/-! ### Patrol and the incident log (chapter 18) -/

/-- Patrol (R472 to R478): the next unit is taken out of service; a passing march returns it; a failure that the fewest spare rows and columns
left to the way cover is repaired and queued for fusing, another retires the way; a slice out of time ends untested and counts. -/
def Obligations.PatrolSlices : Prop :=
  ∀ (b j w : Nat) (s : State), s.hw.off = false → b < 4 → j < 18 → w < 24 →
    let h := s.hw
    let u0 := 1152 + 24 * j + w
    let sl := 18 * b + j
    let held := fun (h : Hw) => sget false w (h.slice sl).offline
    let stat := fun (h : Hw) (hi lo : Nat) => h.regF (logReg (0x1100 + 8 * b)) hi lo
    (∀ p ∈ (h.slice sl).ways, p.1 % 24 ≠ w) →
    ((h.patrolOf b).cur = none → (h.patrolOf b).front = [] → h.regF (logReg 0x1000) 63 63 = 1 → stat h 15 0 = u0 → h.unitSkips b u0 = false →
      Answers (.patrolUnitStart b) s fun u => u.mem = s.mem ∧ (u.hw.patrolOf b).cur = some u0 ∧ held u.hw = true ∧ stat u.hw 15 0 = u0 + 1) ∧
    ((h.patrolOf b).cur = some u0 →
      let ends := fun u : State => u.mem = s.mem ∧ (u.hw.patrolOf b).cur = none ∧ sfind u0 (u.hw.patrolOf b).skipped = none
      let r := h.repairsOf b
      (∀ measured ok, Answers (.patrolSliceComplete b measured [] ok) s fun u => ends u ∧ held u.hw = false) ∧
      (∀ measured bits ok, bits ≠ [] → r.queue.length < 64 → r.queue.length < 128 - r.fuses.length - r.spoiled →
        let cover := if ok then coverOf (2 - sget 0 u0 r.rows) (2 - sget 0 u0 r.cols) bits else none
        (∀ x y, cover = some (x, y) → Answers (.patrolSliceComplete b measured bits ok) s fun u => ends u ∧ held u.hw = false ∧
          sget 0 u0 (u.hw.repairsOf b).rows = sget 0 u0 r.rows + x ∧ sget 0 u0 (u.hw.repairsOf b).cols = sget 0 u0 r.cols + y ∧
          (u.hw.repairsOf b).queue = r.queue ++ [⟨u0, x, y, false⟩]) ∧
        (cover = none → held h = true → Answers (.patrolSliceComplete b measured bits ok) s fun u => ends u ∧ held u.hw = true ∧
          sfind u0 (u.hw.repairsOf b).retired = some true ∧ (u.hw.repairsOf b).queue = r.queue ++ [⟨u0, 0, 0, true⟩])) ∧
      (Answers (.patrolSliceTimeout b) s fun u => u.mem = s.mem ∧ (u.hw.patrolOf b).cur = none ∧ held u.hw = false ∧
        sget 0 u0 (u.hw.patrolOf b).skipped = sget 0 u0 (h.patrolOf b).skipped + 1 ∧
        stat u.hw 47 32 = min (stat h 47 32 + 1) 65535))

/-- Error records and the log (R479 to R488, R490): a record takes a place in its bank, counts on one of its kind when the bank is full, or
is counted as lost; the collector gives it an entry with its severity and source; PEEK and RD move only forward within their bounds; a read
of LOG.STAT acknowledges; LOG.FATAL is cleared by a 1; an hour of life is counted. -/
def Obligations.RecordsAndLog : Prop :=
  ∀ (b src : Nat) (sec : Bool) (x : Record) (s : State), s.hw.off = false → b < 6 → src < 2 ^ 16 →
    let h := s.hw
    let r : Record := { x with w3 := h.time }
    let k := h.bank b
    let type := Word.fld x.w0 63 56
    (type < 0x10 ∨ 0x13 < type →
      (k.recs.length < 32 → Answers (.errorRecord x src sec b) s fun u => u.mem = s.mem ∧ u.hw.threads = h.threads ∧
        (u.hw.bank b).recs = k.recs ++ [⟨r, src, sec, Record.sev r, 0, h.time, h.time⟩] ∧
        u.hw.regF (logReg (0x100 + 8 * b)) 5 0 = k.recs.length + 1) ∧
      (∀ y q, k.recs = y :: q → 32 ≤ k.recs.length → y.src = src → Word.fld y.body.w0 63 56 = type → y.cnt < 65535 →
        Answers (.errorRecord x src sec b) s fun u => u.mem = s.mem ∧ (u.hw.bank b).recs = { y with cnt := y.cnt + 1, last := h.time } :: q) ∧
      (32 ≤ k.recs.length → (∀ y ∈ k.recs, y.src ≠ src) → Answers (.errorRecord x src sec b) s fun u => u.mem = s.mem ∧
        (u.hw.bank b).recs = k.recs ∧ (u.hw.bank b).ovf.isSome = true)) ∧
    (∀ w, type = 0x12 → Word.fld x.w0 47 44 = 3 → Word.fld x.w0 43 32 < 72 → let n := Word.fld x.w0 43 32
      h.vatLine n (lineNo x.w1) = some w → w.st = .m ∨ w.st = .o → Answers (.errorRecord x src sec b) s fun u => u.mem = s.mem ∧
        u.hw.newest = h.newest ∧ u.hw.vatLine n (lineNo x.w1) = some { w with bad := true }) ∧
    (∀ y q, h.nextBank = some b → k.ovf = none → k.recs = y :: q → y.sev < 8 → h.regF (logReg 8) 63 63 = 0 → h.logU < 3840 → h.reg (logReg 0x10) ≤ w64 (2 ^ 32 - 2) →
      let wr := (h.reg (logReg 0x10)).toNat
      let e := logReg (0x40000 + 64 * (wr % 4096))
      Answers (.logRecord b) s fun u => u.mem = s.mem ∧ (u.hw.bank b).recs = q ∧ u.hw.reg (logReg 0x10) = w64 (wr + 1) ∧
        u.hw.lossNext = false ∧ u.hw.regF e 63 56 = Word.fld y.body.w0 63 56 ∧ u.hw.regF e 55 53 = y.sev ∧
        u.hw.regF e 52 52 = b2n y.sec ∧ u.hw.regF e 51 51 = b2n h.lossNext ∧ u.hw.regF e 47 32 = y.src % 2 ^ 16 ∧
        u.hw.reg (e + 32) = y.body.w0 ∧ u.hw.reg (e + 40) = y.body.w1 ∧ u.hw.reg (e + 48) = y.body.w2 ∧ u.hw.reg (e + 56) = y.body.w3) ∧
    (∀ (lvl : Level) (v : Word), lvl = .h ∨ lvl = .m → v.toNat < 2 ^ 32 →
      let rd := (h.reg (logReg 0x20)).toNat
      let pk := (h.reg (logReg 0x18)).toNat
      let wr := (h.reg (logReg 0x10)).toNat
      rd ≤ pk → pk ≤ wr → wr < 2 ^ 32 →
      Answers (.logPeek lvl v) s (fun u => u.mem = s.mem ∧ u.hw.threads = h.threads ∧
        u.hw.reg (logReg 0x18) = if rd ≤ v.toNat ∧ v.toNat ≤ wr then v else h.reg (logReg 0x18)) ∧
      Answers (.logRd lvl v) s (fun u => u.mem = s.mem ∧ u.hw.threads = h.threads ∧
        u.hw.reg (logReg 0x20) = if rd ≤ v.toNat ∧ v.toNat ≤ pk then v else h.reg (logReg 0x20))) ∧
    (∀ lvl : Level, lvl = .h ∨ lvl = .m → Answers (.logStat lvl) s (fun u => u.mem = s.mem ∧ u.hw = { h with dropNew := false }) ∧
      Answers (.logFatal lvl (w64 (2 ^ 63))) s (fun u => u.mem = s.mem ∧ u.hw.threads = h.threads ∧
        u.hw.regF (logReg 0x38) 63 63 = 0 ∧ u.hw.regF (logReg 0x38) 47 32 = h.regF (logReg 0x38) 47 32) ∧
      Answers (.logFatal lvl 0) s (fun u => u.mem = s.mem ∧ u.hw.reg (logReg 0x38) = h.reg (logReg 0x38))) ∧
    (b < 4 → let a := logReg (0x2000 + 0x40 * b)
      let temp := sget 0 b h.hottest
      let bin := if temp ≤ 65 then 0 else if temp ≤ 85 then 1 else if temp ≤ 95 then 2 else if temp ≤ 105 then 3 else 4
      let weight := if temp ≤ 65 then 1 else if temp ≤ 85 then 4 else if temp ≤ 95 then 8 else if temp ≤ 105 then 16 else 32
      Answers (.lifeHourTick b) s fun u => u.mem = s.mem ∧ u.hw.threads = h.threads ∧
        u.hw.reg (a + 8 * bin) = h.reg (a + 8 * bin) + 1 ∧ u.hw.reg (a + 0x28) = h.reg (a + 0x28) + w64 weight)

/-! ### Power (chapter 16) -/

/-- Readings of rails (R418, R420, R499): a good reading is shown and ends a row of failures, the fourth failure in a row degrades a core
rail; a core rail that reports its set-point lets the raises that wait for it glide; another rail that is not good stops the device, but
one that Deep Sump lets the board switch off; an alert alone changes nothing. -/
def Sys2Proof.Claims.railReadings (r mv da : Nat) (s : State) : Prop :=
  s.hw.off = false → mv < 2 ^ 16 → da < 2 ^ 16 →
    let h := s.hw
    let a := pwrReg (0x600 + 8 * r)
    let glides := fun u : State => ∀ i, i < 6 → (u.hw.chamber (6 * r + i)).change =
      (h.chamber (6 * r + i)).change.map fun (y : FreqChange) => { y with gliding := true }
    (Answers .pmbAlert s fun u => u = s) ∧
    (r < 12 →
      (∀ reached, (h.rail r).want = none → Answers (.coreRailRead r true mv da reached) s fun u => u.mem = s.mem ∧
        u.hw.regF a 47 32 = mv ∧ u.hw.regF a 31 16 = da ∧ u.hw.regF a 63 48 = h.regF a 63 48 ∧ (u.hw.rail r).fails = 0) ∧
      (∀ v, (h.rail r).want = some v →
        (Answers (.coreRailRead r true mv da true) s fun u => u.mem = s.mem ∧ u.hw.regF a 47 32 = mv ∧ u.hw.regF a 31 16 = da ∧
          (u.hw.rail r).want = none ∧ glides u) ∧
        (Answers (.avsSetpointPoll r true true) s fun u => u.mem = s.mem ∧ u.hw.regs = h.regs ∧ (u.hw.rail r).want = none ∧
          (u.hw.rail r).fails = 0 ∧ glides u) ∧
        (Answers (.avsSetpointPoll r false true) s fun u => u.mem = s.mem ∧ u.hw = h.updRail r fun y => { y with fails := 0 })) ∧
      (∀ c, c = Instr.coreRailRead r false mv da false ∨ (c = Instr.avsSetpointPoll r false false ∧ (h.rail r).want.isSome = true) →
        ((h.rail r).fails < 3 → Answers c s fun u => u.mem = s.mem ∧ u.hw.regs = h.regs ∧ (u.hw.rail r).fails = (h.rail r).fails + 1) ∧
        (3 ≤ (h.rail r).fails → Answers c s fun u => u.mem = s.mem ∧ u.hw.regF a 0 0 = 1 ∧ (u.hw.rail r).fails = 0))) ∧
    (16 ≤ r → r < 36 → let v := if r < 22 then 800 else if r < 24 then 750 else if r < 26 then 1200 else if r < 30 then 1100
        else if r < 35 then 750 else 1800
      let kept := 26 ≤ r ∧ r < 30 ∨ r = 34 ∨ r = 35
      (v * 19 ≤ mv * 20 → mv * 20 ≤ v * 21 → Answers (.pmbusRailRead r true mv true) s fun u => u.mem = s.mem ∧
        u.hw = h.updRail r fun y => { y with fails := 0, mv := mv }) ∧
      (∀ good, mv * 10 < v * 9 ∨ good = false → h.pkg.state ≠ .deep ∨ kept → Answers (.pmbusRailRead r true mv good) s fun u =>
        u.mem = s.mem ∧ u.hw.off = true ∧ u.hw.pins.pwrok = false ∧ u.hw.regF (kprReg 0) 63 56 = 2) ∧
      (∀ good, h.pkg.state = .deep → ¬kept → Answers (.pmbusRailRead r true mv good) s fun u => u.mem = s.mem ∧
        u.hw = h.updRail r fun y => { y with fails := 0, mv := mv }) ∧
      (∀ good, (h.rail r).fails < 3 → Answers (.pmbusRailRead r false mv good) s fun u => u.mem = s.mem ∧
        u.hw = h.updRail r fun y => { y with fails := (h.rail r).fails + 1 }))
------------------------------------------------------------
■ Brief: Your task is to list each line of the records with the word "body".

■ Answer box:
      (∀ y q, k.recs = y :: q → 32 ≤ k.recs.length → y.src = src → Word.fld y.body.w0 63 56 = type → y.cnt < 65535 →
        u.hw.lossNext = false ∧ u.hw.regF e 63 56 = Word.fld y.body.w0 63 56 ∧ u.hw.regF e 55 53 = y.sev ∧
        u.hw.reg (e + 32) = y.body.w0 ∧ u.hw.reg (e + 40) = y.body.w1 ∧ u.hw.reg (e + 48) = y.body.w2 ∧ u.hw.reg (e + 56) = y.body.w3) ∧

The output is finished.